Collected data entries
-- ==== Sys2Proof/Machine/VecMove.lean ====
section
/-! DEFINITION. SETVL, the moves and permutes, and VHASH (15 R376–R380). -/

namespace Sys2Proof.Machine

/-- SETVL (15 R376): the pending pre-emption traps first, and then the lengths are granted. -/
def execSetvl (f : LongFields) (s : State) : Host.Outcome State Fault Refusal :=
  runM (do
    requireM (← askS (fun s => vecLegal s (.setvl f) 1)) (.setvl f)
    let x ← operandsM (.setvl f)
    let g ← me
    if g.kstat.pend && !g.kstat.hnd then trapM 31 0
    else do
      let w := fmtBytes f.ty.toNat
      let gc := min x.a.toNat 32
      let gr := min x.b.toNat (32 / w)
      (if gc = 0 ∨ gr = 0 then writeX f.d.toNat 0
      else do
        modMe (fun g => g.modVec (fun v => { v with vlc := gc, vlr := gr, vty := f.ty }))
        writeX f.d.toNat (BitVec.ofNat 64 (gr * 2 ^ 32 + gc)))
      retireM 8) s

/-- The slot of dense index n. -/
def denseSlot (vlc n : Nat) : Nat := n / vlc * 32 + n % vlc

/-- The slot that x[b] names, where it lies inside the lengths (15 R378). -/
def namedSlot (x : LaneIn) : Option Nat :=
  let i := x.xb.toNat
  if i < 1024 ∧ i / 32 < x.vlr ∧ i % 32 < x.vlc then some i else none

/-- The width of ty. -/
def LaneIn.w (x : LaneIn) : Nat := fmtBytes x.f.ty.toNat

/-- A register value with the element at each ACTIVE slot given by a function of the slot. -/
def fillActive (x : LaneIn) (fn : Nat → Nat) : LaneOut :=
  { value := x.act.foldl (fun v i => setElem v x.w i (fn i)) x.d }

/-- The cycles of VSLIDE, VSHUF and VTRN (15 R373). -/
def permuteCycles (x : LaneIn) : Nat := laneCycles x + 2

/-- VMV. -/
def opVmv : LaneOp := elementwise laneCycles (fun _ a _ _ => { bits := a })

/-- VBCAST. -/
def opVbcast : LaneOp :=
  { cycles := fun _ => 1, step := fun x => fillActive x (fun _ => x.xa.toNat) }

/-- VEXT: sign-extended for the integer types. -/
def opVext : LaneOp :=
  { scalar := true, cycles := fun _ => 1
    step := fun x => match namedSlot x with
      | some i =>
        let v := elemAt x.a x.w i
        { value := 0, scalar := if x.f.ty.toNat < 4 then sextW (8 * x.w) v else BitVec.ofNat 64 v }
      | none => { value := 0, scalar := 0 } }

/-- VINS. -/
def opVins : LaneOp :=
  { cycles := fun _ => 1
    step := fun x => match namedSlot x with
      | some i => { value := setElem x.d x.w i x.xa.toNat }
      | none => { value := x.d } }

/-- VSEL. -/
def opVsel : LaneOp :=
  { predC := true, cycles := laneCycles
    step := fun x => fillActive x (fun i => if x.pk.getLsbD i then elemAt x.a x.w i else elemAt x.b x.w i) }

/-- VIOTA (15 R379): the count of ACTIVE slots before this one, in the strip or in its column. -/
def opViota : LaneOp :=
  { cycles := fun x => laneCycles x + 1
    step := fun x => fillActive x (fun i =>
      (x.act.filter (fun k => if x.f.ax then k % 32 = i % 32 && k / 32 < i / 32 else k < i)).length) }

/-- The element that a permute takes from position k of the axis: of the strip in dense order, or of the column of a slot; 0 outside
the strip. -/
def axisElem (x : LaneIn) (i : Nat) (k : Int) : Nat :=
  if k < 0 then 0
  else if x.f.ax then (if k.toNat < x.vlr then elemAt x.a x.w (k.toNat * 32 + i % 32) else 0)
  else if k.toNat < x.vlr * x.vlc then elemAt x.a x.w (denseSlot x.vlc k.toNat) else 0

/-- The position of a slot on the axis. -/
def axisPos (x : LaneIn) (i : Nat) : Nat := if x.f.ax then i / 32 else i / 32 * x.vlc + i % 32

/-- VSLIDE. -/
def opVslide : LaneOp :=
  { cycles := permuteCycles, step := fun x => fillActive x (fun i => axisElem x i ((axisPos x i : Int) - x.xb.toInt)) }

/-- VSHUF. -/
def opVshuf : LaneOp :=
  { cycles := permuteCycles, step := fun x => fillActive x (fun i => axisElem x i (elemAt x.b x.w i)) }

/-- VTRN. -/
def opVtrn : LaneOp :=
  { cycles := permuteCycles
    step := fun x => fillActive x (fun i =>
      if i % 32 < x.vlr ∧ i / 32 < x.vlc then elemAt x.a x.w (i % 32 * 32 + i / 32) else 0) }

/-- One byte of the CRC-64 of 08 R205. -/
def crcByte (crc b : Nat) : Nat :=
  (List.range 8).foldl (fun c _ => if c % 2 = 1 then (c / 2) ^^^ 0xC96C5795D7870F42 else c / 2) (crc ^^^ b)

/-- The CRC-64 of a byte string. -/
def crc64 (bs : List Nat) : Nat := (bs.foldl crcByte (2 ^ 64 - 1)) ^^^ (2 ^ 64 - 1)

/-- The bytes that VHASH covers (08 R205). -/
def hashBytes (x : LaneIn) : List Nat :=
  [x.f.ty.toNat, x.vlr, x.vlc, 0] ++ (slotsIn x.vlr x.vlc).flatMap (fun i =>
    (List.range x.w).map (fun b => (elemAt x.a x.w i) / 2 ^ (8 * b) % 256))

/-- VHASH (15 R380). -/
def opVhash : LaneOp :=
  { scalar := true, cycles := fun x => (x.vlr * x.vlc * x.w + 63) / 64 + 4
    step := fun x => { value := 0, scalar := BitVec.ofNat 64 (crc64 (hashBytes x)) } }

/-- VMV (15 R378). -/
def execVmv (f : LongFields) (s : State) : Host.Outcome State Fault Refusal := laneExec (.vmv f) f opVmv s

/-- VBCAST (15 R378). -/
def execVbcast (f : LongFields) (s : State) : Host.Outcome State Fault Refusal := laneExec (.vbcast f) f opVbcast s

/-- VEXT (15 R378). -/
def execVext (f : LongFields) (s : State) : Host.Outcome State Fault Refusal := laneExec (.vext f) f opVext s

/-- VINS (15 R378). -/
def execVins (f : LongFields) (s : State) : Host.Outcome State Fault Refusal := laneExec (.vins f) f opVins s

/-- VSEL (15 R378). -/
def execVsel (f : LongFields) (s : State) : Host.Outcome State Fault Refusal := laneExec (.vsel f) f opVsel s

/-- VIOTA (15 R379). -/
def execViota (f : LongFields) (s : State) : Host.Outcome State Fault Refusal := laneExec (.viota f) f opViota s

/-- VSLIDE (15 R379). -/
def execVslide (f : LongFields) (s : State) : Host.Outcome State Fault Refusal := laneExec (.vslide f) f opVslide s

/-- VSHUF (15 R379). -/
def execVshuf (f : LongFields) (s : State) : Host.Outcome State Fault Refusal := laneExec (.vshuf f) f opVshuf s

/-- VTRN (15 R378). -/
def execVtrn (f : LongFields) (s : State) : Host.Outcome State Fault Refusal := laneExec (.vtrn f) f opVtrn s

/-- VHASH (15 R380). -/
def execVhash (f : LongFields) (s : State) : Host.Outcome State Fault Refusal := laneExec (.vhash f) f opVhash s

end Sys2Proof.Machine
end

• _Directions_
Where a line above contains the string "opVins", copy that line.

• _Task result_
def opVins : LaneOp :=
def execVins (f : LongFields) (s : State) : Host.Outcome State Fault Refusal := laneExec (.vins f) f opVins s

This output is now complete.